TASK INSTRUCTIONS: Please output the section of the listing below that opens with the line containing "unfold Part.checkLength" and closes with the line containing "generalize (if x.itinerary.head?.map", exactly and with nothing else.

╭──

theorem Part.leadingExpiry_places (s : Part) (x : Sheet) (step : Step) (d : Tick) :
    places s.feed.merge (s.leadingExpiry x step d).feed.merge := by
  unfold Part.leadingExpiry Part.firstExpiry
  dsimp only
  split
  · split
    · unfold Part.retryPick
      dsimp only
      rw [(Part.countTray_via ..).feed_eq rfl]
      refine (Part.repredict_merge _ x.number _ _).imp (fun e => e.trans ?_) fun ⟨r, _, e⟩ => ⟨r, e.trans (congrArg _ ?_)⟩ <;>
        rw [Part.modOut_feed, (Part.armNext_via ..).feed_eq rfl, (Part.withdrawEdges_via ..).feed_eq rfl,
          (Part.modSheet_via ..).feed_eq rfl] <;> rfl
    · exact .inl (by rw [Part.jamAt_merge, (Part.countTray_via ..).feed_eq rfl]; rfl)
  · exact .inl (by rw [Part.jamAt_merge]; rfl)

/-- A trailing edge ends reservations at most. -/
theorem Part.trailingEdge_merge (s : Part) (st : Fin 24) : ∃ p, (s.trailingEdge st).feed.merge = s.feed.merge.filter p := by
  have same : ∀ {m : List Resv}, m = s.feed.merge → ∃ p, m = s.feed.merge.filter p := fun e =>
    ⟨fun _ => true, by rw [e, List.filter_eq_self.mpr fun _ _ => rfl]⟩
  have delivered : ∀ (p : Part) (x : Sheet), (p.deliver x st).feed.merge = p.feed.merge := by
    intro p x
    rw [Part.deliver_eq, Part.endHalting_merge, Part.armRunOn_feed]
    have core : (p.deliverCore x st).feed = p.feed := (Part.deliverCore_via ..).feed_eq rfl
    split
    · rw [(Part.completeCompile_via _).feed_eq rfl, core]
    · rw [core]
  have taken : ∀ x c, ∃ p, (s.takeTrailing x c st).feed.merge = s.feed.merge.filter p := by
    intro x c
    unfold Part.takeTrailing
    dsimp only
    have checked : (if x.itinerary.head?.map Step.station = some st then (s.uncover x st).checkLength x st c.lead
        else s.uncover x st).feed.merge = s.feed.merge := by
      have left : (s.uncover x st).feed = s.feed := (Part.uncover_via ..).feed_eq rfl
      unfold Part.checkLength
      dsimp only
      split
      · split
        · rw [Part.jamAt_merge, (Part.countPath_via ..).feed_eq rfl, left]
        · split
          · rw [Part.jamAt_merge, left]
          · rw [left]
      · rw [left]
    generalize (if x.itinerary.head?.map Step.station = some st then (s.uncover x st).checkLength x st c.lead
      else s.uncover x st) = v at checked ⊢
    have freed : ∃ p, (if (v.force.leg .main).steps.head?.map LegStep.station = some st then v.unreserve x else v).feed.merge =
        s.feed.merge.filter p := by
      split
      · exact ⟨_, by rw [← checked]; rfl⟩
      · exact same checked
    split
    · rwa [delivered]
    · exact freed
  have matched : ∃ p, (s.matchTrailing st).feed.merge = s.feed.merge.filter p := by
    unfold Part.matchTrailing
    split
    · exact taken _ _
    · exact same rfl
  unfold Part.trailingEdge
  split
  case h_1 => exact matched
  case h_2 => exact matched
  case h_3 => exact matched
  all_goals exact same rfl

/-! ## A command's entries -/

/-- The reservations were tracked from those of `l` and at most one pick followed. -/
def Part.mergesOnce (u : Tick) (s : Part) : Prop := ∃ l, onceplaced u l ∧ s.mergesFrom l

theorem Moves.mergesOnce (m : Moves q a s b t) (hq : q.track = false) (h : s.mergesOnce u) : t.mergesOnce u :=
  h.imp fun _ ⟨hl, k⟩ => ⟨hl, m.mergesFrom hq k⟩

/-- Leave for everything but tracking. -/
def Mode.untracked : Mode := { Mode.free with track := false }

╰──
╭──

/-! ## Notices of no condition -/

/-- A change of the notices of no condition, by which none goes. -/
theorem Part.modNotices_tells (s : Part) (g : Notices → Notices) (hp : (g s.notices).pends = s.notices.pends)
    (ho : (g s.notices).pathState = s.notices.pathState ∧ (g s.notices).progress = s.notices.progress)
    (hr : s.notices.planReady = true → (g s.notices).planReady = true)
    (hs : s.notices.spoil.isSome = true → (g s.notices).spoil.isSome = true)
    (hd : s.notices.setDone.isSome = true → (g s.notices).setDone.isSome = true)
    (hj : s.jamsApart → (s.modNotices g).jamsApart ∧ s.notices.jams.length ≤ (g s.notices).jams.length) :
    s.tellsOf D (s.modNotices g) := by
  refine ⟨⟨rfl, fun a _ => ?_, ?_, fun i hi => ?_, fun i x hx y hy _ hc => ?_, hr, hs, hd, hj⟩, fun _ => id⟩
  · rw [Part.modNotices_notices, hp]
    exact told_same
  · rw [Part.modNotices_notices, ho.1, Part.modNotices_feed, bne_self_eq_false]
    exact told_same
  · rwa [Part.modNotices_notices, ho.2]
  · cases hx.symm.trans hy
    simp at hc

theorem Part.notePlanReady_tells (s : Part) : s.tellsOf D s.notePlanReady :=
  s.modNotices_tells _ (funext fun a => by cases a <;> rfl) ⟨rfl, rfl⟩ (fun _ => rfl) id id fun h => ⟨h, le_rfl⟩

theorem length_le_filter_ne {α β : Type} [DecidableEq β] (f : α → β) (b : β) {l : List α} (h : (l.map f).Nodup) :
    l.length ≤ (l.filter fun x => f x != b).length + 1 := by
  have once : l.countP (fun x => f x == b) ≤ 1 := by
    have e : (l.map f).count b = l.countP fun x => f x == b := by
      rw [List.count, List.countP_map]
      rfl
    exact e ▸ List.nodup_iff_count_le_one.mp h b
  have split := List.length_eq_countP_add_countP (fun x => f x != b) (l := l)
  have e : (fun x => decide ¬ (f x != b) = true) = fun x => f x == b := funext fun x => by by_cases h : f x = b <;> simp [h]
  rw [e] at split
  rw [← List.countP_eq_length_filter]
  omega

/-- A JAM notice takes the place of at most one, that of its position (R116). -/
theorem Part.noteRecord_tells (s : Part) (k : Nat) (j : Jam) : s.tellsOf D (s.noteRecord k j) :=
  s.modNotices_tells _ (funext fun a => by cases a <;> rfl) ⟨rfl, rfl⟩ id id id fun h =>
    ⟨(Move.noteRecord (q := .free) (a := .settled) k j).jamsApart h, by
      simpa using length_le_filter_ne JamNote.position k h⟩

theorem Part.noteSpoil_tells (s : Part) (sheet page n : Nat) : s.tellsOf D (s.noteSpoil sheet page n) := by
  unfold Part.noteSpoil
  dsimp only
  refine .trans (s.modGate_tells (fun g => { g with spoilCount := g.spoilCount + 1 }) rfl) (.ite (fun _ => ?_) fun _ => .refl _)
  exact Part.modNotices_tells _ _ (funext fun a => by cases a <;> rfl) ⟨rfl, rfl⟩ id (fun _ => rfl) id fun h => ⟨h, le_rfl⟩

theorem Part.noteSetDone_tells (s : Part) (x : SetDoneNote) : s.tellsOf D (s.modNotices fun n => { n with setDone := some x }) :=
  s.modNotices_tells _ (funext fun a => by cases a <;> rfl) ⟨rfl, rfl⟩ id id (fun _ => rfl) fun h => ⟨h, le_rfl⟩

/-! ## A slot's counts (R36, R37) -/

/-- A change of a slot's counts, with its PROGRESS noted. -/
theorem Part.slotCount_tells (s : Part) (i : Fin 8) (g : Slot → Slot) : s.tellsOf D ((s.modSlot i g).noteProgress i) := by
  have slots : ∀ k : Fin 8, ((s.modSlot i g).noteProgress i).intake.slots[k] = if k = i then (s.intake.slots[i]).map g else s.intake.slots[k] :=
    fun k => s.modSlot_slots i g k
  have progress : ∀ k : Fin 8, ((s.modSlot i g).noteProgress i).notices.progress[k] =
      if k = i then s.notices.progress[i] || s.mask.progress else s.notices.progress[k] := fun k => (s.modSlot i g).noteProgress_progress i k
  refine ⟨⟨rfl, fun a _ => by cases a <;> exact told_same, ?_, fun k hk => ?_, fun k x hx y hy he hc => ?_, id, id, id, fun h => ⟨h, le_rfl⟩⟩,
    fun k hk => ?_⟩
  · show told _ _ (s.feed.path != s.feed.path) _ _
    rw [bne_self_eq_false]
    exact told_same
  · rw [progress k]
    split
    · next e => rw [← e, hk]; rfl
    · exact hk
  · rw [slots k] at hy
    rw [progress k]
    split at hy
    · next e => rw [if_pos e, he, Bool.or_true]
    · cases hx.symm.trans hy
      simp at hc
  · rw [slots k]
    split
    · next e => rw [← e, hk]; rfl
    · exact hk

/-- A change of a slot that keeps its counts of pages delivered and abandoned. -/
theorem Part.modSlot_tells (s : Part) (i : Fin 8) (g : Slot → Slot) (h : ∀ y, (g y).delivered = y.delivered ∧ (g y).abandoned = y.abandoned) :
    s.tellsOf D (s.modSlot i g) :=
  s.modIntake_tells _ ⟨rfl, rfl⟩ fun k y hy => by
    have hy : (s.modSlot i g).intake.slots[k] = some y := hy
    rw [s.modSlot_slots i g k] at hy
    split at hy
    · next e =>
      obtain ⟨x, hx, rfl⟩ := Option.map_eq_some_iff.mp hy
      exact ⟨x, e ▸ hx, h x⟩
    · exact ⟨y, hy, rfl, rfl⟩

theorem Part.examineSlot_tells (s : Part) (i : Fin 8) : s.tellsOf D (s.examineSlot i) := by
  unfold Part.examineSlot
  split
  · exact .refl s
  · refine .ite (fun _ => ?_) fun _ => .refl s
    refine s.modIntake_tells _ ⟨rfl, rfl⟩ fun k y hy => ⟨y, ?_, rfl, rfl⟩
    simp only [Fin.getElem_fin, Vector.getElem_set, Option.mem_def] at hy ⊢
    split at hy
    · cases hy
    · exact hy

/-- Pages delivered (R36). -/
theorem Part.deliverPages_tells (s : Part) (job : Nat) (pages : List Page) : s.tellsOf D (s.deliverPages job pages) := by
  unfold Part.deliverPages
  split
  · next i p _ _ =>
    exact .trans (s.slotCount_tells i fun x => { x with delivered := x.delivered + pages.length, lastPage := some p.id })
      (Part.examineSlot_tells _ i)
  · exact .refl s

╰──

TASK OUTPUT:
      unfold Part.checkLength
      dsimp only
      split
      · split
        · rw [Part.jamAt_merge, (Part.countPath_via ..).feed_eq rfl, left]
        · split
          · rw [Part.jamAt_merge, left]
          · rw [left]
      · rw [left]
    generalize (if x.itinerary.head?.map Step.station = some st then (s.uncover x st).checkLength x st c.lead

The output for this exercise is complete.